On Saturday, March 2, in Downtown Los Angeles, Insomniac will hold its 4th annual Entertainer Audition at Exchange. As a tryout for the bold who hope to one day stoke the audience from onstage, within the crowd, and all throughout the festival footprint, the audition is one of the most memorable dance culture experiences of our time. To some performers, it’s a reunion for the family they’ve created together. To others, it’s a chance to chase their dreams of glory on an Insomniac stage. Ultimately, the audition experience is one of our most asked-about and inspiring events throughout the year, because it offers a deeper glimpse into a life of professional performance for any soul brave enough to contemplate a career onstage.
If you’re one of the many thinking about auditioning, but you’re on the fence—wondering “What’s the experience of it actually like?” or “How do I know it’s for me?”—then we’ve got just the spotlight to put on the situation!
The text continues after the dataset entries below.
-- ==== Sys2Proof/Machine/Bridge.lean ====
section
/-! DEFINITION. The register bridge's operations: `WR1` and its four sub-operations, `RD1`, `RD3`, `WR3`
(spec/41_register_bridge.md). A `CTL` row run by itself is the write of index 1 that carries its control word
(R60, R72, R75; notes/assumptions/4.md). -/

namespace Sys2Proof.Machine

/-- `CTL.FDCW` (R122): step 4 writes a controller register. -/
def execCtlFdcw (m : Mods) (ra : BitVec 2) (d : Byte) (s : State) : Host.Outcome State Fault Refusal :=
  let c := ctlByte s.cfg.layoutIcr m true true ra
  .next (controlWriteClose (routeToController (controlWriteOpen s m.rsc m.cli c) ra d))

/-- `CTL.DRVW` (R123): step 4 writes the drive control latch; `RA` is stored and otherwise ignored. -/
def execCtlDrvw (m : Mods) (ra : BitVec 2) (d : Byte) (s : State) : Host.Outcome State Fault Refusal :=
  let c := ctlByte s.cfg.layoutIcr m true false ra
  .next (controlWriteClose (driveControlWrite (controlWriteOpen s m.rsc m.cli c) d))

/-- `CTL.FDCR` (R124): step 4 reads a controller register into `OL[7:0]`; the data byte is ignored. -/
def execCtlFdcr (m : Mods) (ra : BitVec 2) (_d : Byte) (s : State) : Host.Outcome State Fault Refusal :=
  let c := ctlByte s.cfg.layoutIcr m false true ra
  .next (controlWriteClose (fetchFromController (controlWriteOpen s m.rsc m.cli c) ra))

/-- `CTL.DRVR` (R125): step 4 copies `DCR` into `OL[7:0]`; `RA` is stored and otherwise ignored, the data byte
ignored. -/
def execCtlDrvr (m : Mods) (ra : BitVec 2) (_d : Byte) (s : State) : Host.Outcome State Fault Refusal :=
  let c := ctlByte s.cfg.layoutIcr m false false ra
  .next (controlWriteClose (readBackDrive (controlWriteOpen s m.rsc m.cli c)))

/-- `WR1 w` (R121): the control write, step 4 chosen by `ADW` and `SCT` of the written control byte. -/
def execWr1 (w : Word) (s : State) : Host.Outcome State Fault Refusal :=
  let l := s.cfg.layoutIcr
  let c := hiByte w
  let d := loByte w
  let s3 := controlWriteOpen s (bitAt c l.rsc) (bitAt c l.cli) c
  let s4 :=
    if bitAt c l.adw then
      if bitAt c l.sct then routeToController s3 (raOf l c) d else driveControlWrite s3 d
    else
      if bitAt c l.sct then fetchFromController s3 (raOf l c) else readBackDrive s3
  .next (controlWriteClose s4)

/-- `RD1` (R130): returns the output latch as it stands. -/
def execRd1 (s : State) : Host.Outcome State Fault Refusal :=
  .next (s.give (.word s.ol))

/-- `RD3` (R131): returns the parameter `IDX3_READ_VALUE`. -/
def execRd3 (s : State) : Host.Outcome State Fault Refusal :=
  .next (s.give (.word s.cfg.idx3ReadValue))

/-- `WR3 w` (R132): ignored. -/
def execWr3 (_w : Word) (s : State) : Host.Outcome State Fault Refusal :=
  .next s

end Sys2Proof.Machine
end

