-- ==== Sys2Proof/Safety.lean ====
section
/-! DEFINITION. The terms claims are stated in: the invariant of the block's states, which operations reset the block
or are control writes, and what a control write leaves. -/

namespace Sys2Proof.Machine

/-! ### The invariant -/

/-- The two owned pending bits are functions of other state: `PEND[0] = KEVT` and
`PEND[4] = DIP | MCI[0] | MCI[1] | (FDC_IRQ_IN_AGG & FIRQ)` (R31). -/
abbrev State.PendingOwned (s : State) : Prop :=
  s.pend.getLsbD 0 = s.kevt ∧
  s.pend.getLsbD 4 = (s.dip || s.mci.d0 || s.mci.d1 || (s.cfg.fdcIrqInAgg && s.firq))

/-- The selection is the one the stored drive-control byte names: drive 1 unless its active-low enable is
inactive, then drive 0 unless its own is (R20, R153). -/
abbrev State.SelectionOfLatch (s : State) : Prop :=
  s.sel = if s.dcr.getLsbD s.cfg.layoutDcr.drv1 = false then Sel.d1
    else if s.dcr.getLsbD s.cfg.layoutDcr.drv0 = false then Sel.d0 else Sel.none

/-- While an event is held, the accepted level of the position under the cursor is the pressed flag
(R23, R24, R26, R191). -/
abbrev State.EventRecorded (s : State) : Prop :=
  s.kevt = true → s.kprev.getLsbD s.kcur.toNat = s.kprs

/-- The invariant every operation keeps. -/
abbrev State.Inv (s : State) : Prop :=
  s.PendingOwned ∧ s.SelectionOfLatch ∧ s.EventRecorded ∧ s.cfg.Wf

/-! ### Kinds of operation -/

/-- The modifiers of a control write, read through the layout in force; none for any other operation. -/
def controlMods (l : IcrLayout) : Instr → Option Mods
  | .wr1 w => some (modsOf l (hiByte w))
  | .ctlFdcw m _ _ => some m
  | .ctlDrvw m _ _ => some m
  | .ctlFdcr m _ _ => some m
  | .ctlDrvr m _ _ => some m
  | .rd0 | .rd1 | .rd2 | .rd3 | .wr0 _ | .wr2 _ | .wr3 _ | .reset | .drqLine _ | .firqLine _ | .rdyLine _ _
  | .wpLine _ _ | .idxLine _ _ | .mchg _ | .ktick _ | .kack | .setmask _ _ | .setpend _ _ => none

/-- The operation is a control write (R121). -/
def isControlWrite (l : IcrLayout) (i : Instr) : Bool := (controlMods l i).isSome

/-- The operation resets the block: the system reset, or a control write with `RSC` = 1 (R240). -/
def resetsBlock (l : IcrLayout) (i : Instr) : Bool :=
  i == .reset || ((controlMods l i).map (·.rsc)).getD false

/-- The operation is a control write with `CLI` = 1 (R126). -/
def clearsInterrupts (l : IcrLayout) (i : Instr) : Bool := ((controlMods l i).map (·.cli)).getD false

/-- The byte a `CTL.DRVW` writes into the drive control latch; none for any other operation (R123). -/
def driveByte (l : IcrLayout) : Instr → Option Byte
  | .wr1 w =>
    if (hiByte w).getLsbD l.adw = true ∧ (hiByte w).getLsbD l.sct = false then some (loByte w) else none
  | .ctlDrvw _ _ d => some d
  | .ctlFdcw _ _ _ | .ctlFdcr _ _ _ | .ctlDrvr _ _ _
  | .rd0 | .rd1 | .rd2 | .rd3 | .wr0 _ | .wr2 _ | .wr3 _ | .reset | .drqLine _ | .firqLine _ | .rdyLine _ _
  | .wpLine _ _ | .idxLine _ _ | .mchg _ | .ktick _ | .kack | .setmask _ _ | .setpend _ _ => none

/-! ### The sequencer -/

/-- The six transitions of the sequencer (R91, R98 to R103). -/
def sixTransitions : List (Bs × Bs) :=
  [(.idle, .wr1), (.wr1, .wr2), (.wr2, .idle), (.idle, .rd1), (.rd1, .rd2), (.rd2, .idle)]

/-- A CPU access at a DMA index, 0 or 2 (R41, R216). -/
def isDmaAccess : Instr → Bool
  | .rd0 | .rd2 | .wr0 _ | .wr2 _ => true
  | .rd1 | .rd3 | .wr1 _ | .wr3 _ | .ctlFdcw _ _ _ | .ctlDrvw _ _ _ | .ctlFdcr _ _ _ | .ctlDrvr _ _ _ | .reset
  | .drqLine _ | .firqLine _ | .rdyLine _ _ | .wpLine _ _ | .idxLine _ _ | .mchg _ | .ktick _ | .kack
  | .setmask _ _ | .setpend _ _ => false

/-- A protocol anomaly, as against the diagnostic report `DG1` (R210, R215). -/
def isAnomaly : Report → Bool
  | .an1 _ _ | .an2 _ _ | .an3 _ | .an4 _ => true
  | .dg1 _ => false

/-- What an operation returns to the CPU from the DMA indices: `OL` for a read, nothing for the rest (R95, R96). -/
def dmaReadResult (s : State) : Instr → List Result
  | .rd0 | .rd2 => [.word s.ol]
  | .rd1 | .rd3 | .wr0 _ | .wr1 _ | .wr2 _ | .wr3 _ | .ctlFdcw _ _ _ | .ctlDrvw _ _ _ | .ctlFdcr _ _ _
  | .ctlDrvr _ _ _ | .reset | .drqLine _ | .firqLine _ | .rdyLine _ _ | .wpLine _ _ | .idxLine _ _ | .mchg _
  | .ktick _ | .kack | .setmask _ _ | .setpend _ _ => []

/-! ### What a control write leaves, over the state its first step leaves -/

/-- Step 1 of a control write takes `s` to `r`: nothing with `RSC` = 0; with `RSC` = 1 the system reset and then the
call `CtlSoftReset()` (R121, R127, R243). -/
abbrev StepOne (m : Mods) (s r : State) : Prop :=
  (m.rsc = false ∧ r = s) ∨
  (m.rsc = true ∧ ∃ u, exec .reset s = .next u ∧ r = { u with calls := u.calls ++ [.ctlSoftReset] })

/-- A control write with modifiers `m` from `s` starts a transfer: `BS = Idle`, `DEN = 1`, `DRQ = 1` (R92). -/
abbrev Starts (m : Mods) (s : State) : Prop := s.bs = .idle ∧ m.den = true ∧ s.drq = true

/-- What every control write does from the state `s` its step 1 leaves, whichever its sub-operation: `ICR` holds
the written control byte, `CLI` clears `DIP` and `MCI` and nothing else does, `PEND[4]` is recomputed (R121 steps
2, 3, 6), and what steps 2 to 7 do not touch is as before. -/
structure ControlWriteShared (m : Mods) (adw sct : Bool) (ra : BitVec 2) (s t : State) : Prop where
  icr_mods : modsOf s.cfg.layoutIcr t.icr = m
  icr_adw : t.icr.getLsbD s.cfg.layoutIcr.adw = adw
  icr_sct : t.icr.getLsbD s.cfg.layoutIcr.sct = sct
  icr_ra : raOf s.cfg.layoutIcr t.icr = ra
  dip : t.dip = (s.dip && !m.cli)
  mci : t.mci = if m.cli then ⟨false, false⟩ else s.mci
  pend_floppy : t.pend.getLsbD 4 = (t.dip || t.mci.d0 || t.mci.d1 || (s.cfg.fdcIrqInAgg && s.firq))
  pend_others : ∀ k, k ≠ 4 → t.pend.getLsbD k = s.pend.getLsbD k
  wl : t.wl = s.wl
  wps : t.wps = s.wps
  mask : t.mask = s.mask
  kprev : t.kprev = s.kprev
  kcur : t.kcur = s.kcur
  kevt : t.kevt = s.kevt
  kprs : t.kprs = s.kprs
  drq : t.drq = s.drq
  firq : t.firq = s.firq
  rdy : t.rdy = s.rdy
  cfg : t.cfg = s.cfg
  inbox : t.inbox = s.inbox
  results : t.results = s.results

/-- The end of a control write from the state `s` its step 1 leaves, whose steps up to 4 made `calls` and left
`OL[7:0]` at `low`, with `u` the state whose next answer a read takes: the status byte is in `OL[15:8]` unless a read transfer starts, which puts the
complement of the controller's byte there (R128, R129, R250). -/
structure ControlWriteEnd (m : Mods) (s u t : State) (calls : List Call) (low : Byte) : Prop where
  ol_low : loByte t.ol = low
  no_start : ¬ Starts m s → t.bs = s.bs ∧ t.calls = calls ∧ hiByte t.ol = statusCompose t ∧
    t.answers = u.answers ∧ t.nfree = u.nfree
  start_write : Starts m s → m.ddw = true → t.bs = .wr1 ∧ t.calls = calls ∧ hiByte t.ol = statusCompose t ∧
    t.answers = u.answers ∧ t.nfree = u.nfree
  start_read : Starts m s → m.ddw = false → t.bs = .rd1 ∧
    t.calls = calls ++ [.ctlReadData u.nextAnswer] ∧ hiByte t.ol = ~~~u.nextAnswer ∧
    t.answers = u.dropAnswer.answers ∧ t.nfree = u.dropAnswer.nfree

/-- The five calls of `ResetAll()`, in order (R241). -/
def resetCalls : List Call :=
  [.drvSetSide .d0 false, .drvSetSide .d1 false, .drvSetMotor .d0 false, .drvSetMotor .d1 false,
   .ctlSetFloppy .none]

end Sys2Proof.Machine
end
To learn all this and more, we sat down with the casting queen behind the scenes, MsEasy. From her vantage point as Entertainment Director, Easy oversees everything that has anything to do with entertainers at Insomniac events. From costumes to styling to management and more, she’s at the start, the finish, and every step in between. So, we rounded up the Qs she gets the most. Read on, and see what she had to say!
What’s it like to be in the family of Insomniac performers?
Inspiring. I think it’s a community that really bonds over their mutual interest in performing and sharing their performance with Headliners or with the crowd in general, wherever they may be. In the Insomniac performer family, we get to travel together, and I see a lot of the relationships turn into lifelong friendships. You see that the bond is really strong. It’s not just a job; it’s a lifestyle. It’s an actual community that I think really is open. We like to receive people. It seems like it’s really life-changing when people come fully into the circle.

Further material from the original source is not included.